> [Saved data entries]:
-- ==== Sys2Proof/Machine/Tiers.lean ====
section
/-!
DEFINITION. Tiers, folios and migration, 09_tiers_and_migration.md: the map, the content of the range,
drains, moves, heat, the dirty budget and the throttle.
-/

namespace Sys2Proof.Machine

open Sys2Proof

/-! ### The map and what it names -/

/-- An UNWRITTEN folio's entry (R277). -/
def MapEntry.none : MapEntry := { state := .unwritten, t0 := false, loc := 0, home := Option.none }

/-- A folio's map entry (R272). -/
def TierSt.entry (t : TierSt) (folio : Nat) : MapEntry := t.map.getD folio MapEntry.none

/-- The folio counts in D: DIRTY or STAGED (R290). -/
def MapEntry.dirty (e : MapEntry) : Bool := e.state == .dirty || e.state == .staged

/-- A frame of T0 or T1 (R264): set × 32 + way. -/
def TierSt.frameOf (t : TierSt) (t0 : Bool) (folio way : Nat) : Nat :=
  folio % max 1 (if t0 then t.setsT0 else t.setsT1) * 32 + way

/-- A line of a folio's lines; an unlisted one holds zeros. -/
def Folio.line (f : Folio) (i : Nat) : LineVal := f.getD i { data := 0, poison := false }

/-- Puts a line; a line of zeros without poison is not listed. -/
def Folio.put (f : Folio) (i : Nat) (v : LineVal) : Folio :=
  if v.data = 0 ∧ v.poison = false then Tab.del f i else Tab.put f i v

/-- 64 poisoned lines (R277, R279). -/
def Folio.lost : Folio := (List.range 64).map (fun i => (i, { data := 0, poison := true }))

/-- The lines of the resident copy that a map entry names. -/
def TierSt.resident (t : TierSt) (folio : Nat) (e : MapEntry) : Option Folio := match e.state with
  | .clean | .dirty =>
    ((if e.t0 then t.t0 else t.t1).get? (t.frameOf e.t0 folio e.loc)).map Frame.data
  | .staged => (t.stage.get? e.loc).map Frame.data
  | _ => none

/-- The lines of a T2 copy: none where it does not open under R271 or does not decode (FLASH_UE). -/
def Dev.t2Read (s : Dev) (folio home : Nat) : Option Folio :=
  match s.fm.slots.get? home with
  | some v => if v.index = folio ∧ v.isMeta = false ∧ v.lost = false ∧ s.keys.opens folio v.epoch = true then some v.data else none
  | none => none

/-- The eviction-buffer slot that serves a folio's reads: that of a DEMOTE, and of the promotion that a cancelled DEMOTE became (R21, R281, R282). -/
def TierSt.inTransit (t : TierSt) (folio : Nat) : Option Folio :=
  match t.latches.get? folio with
  | some l => if l.kind = .destage then none else (l.slot.bind t.evb.get?).map Frame.data
  | none => none

/-- Where the resident copy of a line lies, or its eviction-buffer slot: HBM space or DIMM space, and the address (R25, R332). -/
def Dev.lineAddr (s : Dev) (la : Nat) : Option (Bool × Nat) :=
  match s.forme.run with
  | none => none
  | some f =>
    let folio := la / 64
    let e := s.tier.entry folio
    let at_ (p : Bool × Nat) : Bool × Nat := (p.1, p.2 + 64 * (la % 64))
    match (s.tier.latches.get? folio).bind fun l => if l.kind = .destage then none else l.slot with
    | some k => some (at_ (true, evbAddr f.fixed k))
    | none =>
      match e.state with
      | .clean | .dirty =>
        let k := s.tier.frameOf e.t0 folio e.loc
        some (at_ (frameAddr f.fixed f.tiers (if e.t0 then .t0 k else .t1 k)))
      | .staged => some (at_ (frameAddr f.fixed f.tiers (.stageFrame e.loc)))
      | _ => none

/-- The access of a line's copy is asked of its memory station (R103); nothing where none is resident. -/
def Dev.askLine (s : Dev) (la op cls : Nat) : Dev :=
  match s.lineAddr la with
  | some (hbm, a) => s.askMemory hbm a op cls
  | none => s

/-- The lines of a folio from the eviction buffer where it is in transit there, else from its tier (R25): none where its T2 read ends FLASH_UE.
A discarded folio reads as zeros also while its latch is held (R389). -/
def Dev.folioData (s : Dev) (folio : Nat) : Option Folio :=
  if s.tier.discards.contains folio then some []
  else match s.tier.inTransit folio with
  | some d => some d
  | none =>
    let e := s.tier.entry folio
    match e.state with
    | .unwritten => some []
    | .lost => some Folio.lost
    | .home => e.home.bind (s.t2Read folio)
    | _ => s.tier.resident folio e

/-- A read from T2 counts where a folio's content lies there alone (R377), and its image is opened (R500, R510). -/
def Dev.countT2 (s : Dev) (folio : Nat) : Dev :=
  let e := s.tier.entry folio
  match e.state, (if s.tier.discards.contains folio then none else e.home) with
  | .home, some h => (s.countRead h).useImageKey folio (((s.fm.slots.get? h).map T2Slot.epoch).getD 0)
  | _, _ => s

/-- A line as its tier holds it. -/
def Dev.tierLine (s : Dev) (la : Nat) : Option LineVal := (s.folioData (la / 64)).map (fun f => f.line (la % 64))

/-- The current content of a line (R25): the line cache, the galley, the tier, with the galley's bytes
over it; none where the sources end uncorrectable. -/
def Dev.readLine (s : Dev) (la : Nat) : Option LineVal :=
  match s.lc.hit la with
  | some d => some (s.gal.overlay la { data := d, poison := false })
  | none =>
    match s.gal.find la with
    | some (_, e) =>
      if e.mask = fullMask then some (s.gal.overlay la { data := e.data, poison := e.poison })
      else (s.tierLine la).map (s.gal.overlay la)
    | none => (s.tierLine la).map (s.gal.overlay la)

/-- The line of an UNWRITTEN folio, which is not allocated in the line cache (R305). -/
def Dev.unwrittenLine (s : Dev) (la : Nat) : Bool :=
  ((s.tier.entry (la / 64)).state == .unwritten || s.tier.discards.contains (la / 64)) && (s.gal.find la).isNone && !s.gal.held la

/-- A read of a line reaches its tier: neither the line cache nor the galley holds all of it (R25). -/
def Dev.readsTier (s : Dev) (la : Nat) : Bool :=
  (s.lc.hit la).isNone && (match s.gal.find la with | some (_, e) => e.mask != fullMask | none => true)

/-- A read of one line on behalf of a request, with the line cache's counters, fills and overlays (R304,
R305, R317). -/
def Dev.fetchLine (s : Dev) (la : Nat) : Dev × Option LineVal :=
  let v := s.readLine la
  match s.lc.hit la with
  | some _ => (s.inc .LC_READ_HITS_HITS, v)
  | none =>
    let t := s.inc .LC_READ_MISSES_MISSES
    let part := match s.gal.find la with
      | some (_, e) => e.mask != fullMask
      | none => false
    let t2 := match s.gal.find la with
      | some (_, e) => if e.mask = fullMask then t else t.countT2 (la / 64)
      | none => t.countT2 (la / 64)
    let u := t2.when part (·.inc .GALLEY_OVERLAYS_OVERLAYS)
    match v with
    | some x => if x.poison || s.unwrittenLine la then (u, v) else (u.lcFill la x.data, v)
    | none => (u, v)

/-! ### Changes of the map (R275, R292, R478) -/

/-- A group of 512 folios changed: its bit in the current change bitmap is set (R478), in the modes and
while the bitmaps are kept. -/
def Dev.groupChanged (s : Dev) (folio : Nat) : Dev :=
  let g := folio / 512
  let add (l : List Nat) : List Nat := if l.contains g then l else g :: l
  let t := if s.serving then s.modTwin fun w => { w with cur := add w.cur } else s
  t.modTwin fun w => { w with resync := w.resync.map fun r => if r.phase ≥ 2 then { r with next := add r.next } else r }

/-- The dirty-folio index after a folio's entry changes (R292): it keeps its place while it stays dirty. -/
def dirtyIndex (l : List Nat) (folio : Nat) (e : MapEntry) : List Nat :=
  if e.dirty then (if l.contains folio then l else l ++ [folio]) else l.erase folio

/-- Changes a map entry: journaled before it takes effect (R275). -/
def Dev.setMap (s : Dev) (folio : Nat) (e : MapEntry) : Dev :=
  let old := s.tier.map.get? folio
  let o := old.getD MapEntry.none
  let t := s.modTier fun r =>
    { r with map := if e = MapEntry.none then r.map.del folio else r.map.put folio e, dirty := dirtyIndex r.dirty folio e }
  let u := t.journal (.map folio false e) (.map folio old)
  if o.state = e.state ∧ o.t0 = e.t0 ∧ o.loc = e.loc then u else u.groupChanged folio

/-- Changes the lines of the resident copy that a folio's entry names. -/
def TierSt.modResident (t : TierSt) (folio : Nat) (e : MapEntry) (f : Folio → Folio) : TierSt :=
  let g (x : Frame) : Frame := { x with data := f x.data }
  match e.state with
  | .clean | .dirty =>
    let k := t.frameOf e.t0 folio e.loc
    if e.t0 then { t with t0 := t.t0.upd k g } else { t with t1 := t.t1.upd k g }
  | .staged => { t with stage := t.stage.upd e.loc g }
  | _ => t

/-- Frees the resident copy that an entry names. -/
def TierSt.freeResident (t : TierSt) (folio : Nat) (e : MapEntry) : TierSt := match e.state with
  | .clean | .dirty =>
    let k := t.frameOf e.t0 folio e.loc
    if e.t0 then { t with t0 := t.t0.del k } else { t with t1 := t.t1.del k }
  | .staged => { t with stage := t.stage.del e.loc }
  | _ => t

/-- Frees a destination. -/
def TierSt.freeDest (t : TierSt) (folio : Nat) : Dest → TierSt
  | .t0 way => { t with t0 := t.t0.del (t.frameOf true folio way) }
  | .t1 way => { t with t1 := t.t1.del (t.frameOf false folio way) }
  | .stageFrame k => { t with stage := t.stage.del k }
  | .t2 => t

/-- Fills a destination with a folio's lines. -/
def TierSt.fillDest (t : TierSt) (folio : Nat) (d : Folio) : Dest → TierSt
  | .t0 way => { t with t0 := t.t0.put (t.frameOf true folio way) ⟨folio, d⟩ }
  | .t1 way => { t with t1 := t.t1.put (t.frameOf false folio way) ⟨folio, d⟩ }
  | .stageFrame k => { t with stage := t.stage.put k ⟨folio, d⟩ }
  | .t2 => t

/-- A folio becomes UNWRITTEN: its frame is freed, its HOME is stale (R279, R389), and a latch that it still holds ends with its destination. -/
def Dev.discardNow (s : Dev) (folio : Nat) : Dev :=
  let e := s.tier.entry folio
  let t := s.modTier fun r =>
    let x := { r with discards := r.discards.erase folio }
    match r.latches.get? folio with
    | none => x
    | some l => { (x.freeDest folio l.dest) with evb := (match l.slot with | some k => x.evb.del k | none => x.evb), latches := x.latches.del folio }
  if e.state = .unwritten then t
  else (t.modTier (·.freeResident folio e)).setMap folio MapEntry.none

/-- A discard that waited for a latch takes effect where the latch has ended (R279). -/
def Dev.settleDiscard (s : Dev) (folio : Nat) : Dev :=
  if s.tier.discards.contains folio = true ∧ (s.tier.latches.get? folio).isNone = true then s.discardNow folio else s

/-- A folio becomes LOST (R277, R284, R239): its lines are poisoned and those not poisoned before are logged (R134), its cached lines are
invalidated (R310), its latch is released. `why`: 0 unit loss, 1 found at recovery. -/
def Dev.loseFolio (s : Dev) (folio why unit : Nat) : Dev :=
  if s.tier.discards.contains folio then s.discardNow folio else
  let e := s.tier.entry folio
  let t := s.modTier fun r => { (r.freeResident folio e) with latches := r.latches.del folio }
  let u := t.setMap folio { state := .lost, t0 := false, loc := 0, home := e.home }
  let v := (u.post 0x7002 unit (folio % 2 ^ 32) (folio / 2 ^ 32) why).set .TIER_STATUS_FOLIO_LOST 1
  let d := (s.folioData folio).getD []
  (v.each ((List.range 64).filter fun i => !(d.line i).poison) fun w i => w.poisonLogged (folio * 64 + i) unit).lcInvalidate (fun la => la / 64 == folio)

/-! ### Frames, latches and slots -/

/-- The running TIER_POLICY (R288). -/
def Dev.policy (s : Dev) : Option TierPolicy := s.forme.run.map Forme.tiers

/-- A frame of a set is free: not in use, by a folio or by a rebuilt map page (R350), and not withdrawn (R284). -/
def Dev.frameFree (s : Dev) (t0 : Bool) (folio way : Nat) : Bool :=
  let k := s.tier.frameOf t0 folio way
  ((if t0 then s.tier.t0 else s.tier.t1).get? k).isNone && !s.withdrawn (if t0 then .t0 k else .t1 k) && (t0 || !s.tier.mapFrames.any fun e => e.2 == k)

/-- The lowest free way of a folio's set. -/
def Dev.freeWay (s : Dev) (t0 : Bool) (folio : Nat) : Option Nat :=
  if (if t0 then s.tier.setsT0 else s.tier.setsT1) = 0 then none
  else (List.range 32).find? (s.frameFree t0 folio)

/-- The lowest free staging frame (R266). -/
def Dev.freeStage (s : Dev) : Option Nat :=
  match s.policy with
  | none => none
  | some p =>
    let used := s.tier.stage
    match used.firstGap 0 p.stageFrames with
    | none => none
    | some k => if s.withdrawn (.stageFrame k) then
        (List.range p.stageFrames).find? (fun i => (used.get? i).isNone && !s.withdrawn (.stageFrame i))
      else some k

> [What the task requires]: Lines that hold "lowest" are the ones to copy, so pick each out from the data.

> [Expected answer]:
/-- The lowest free way of a folio's set. -/
/-- The lowest free staging frame (R266). -/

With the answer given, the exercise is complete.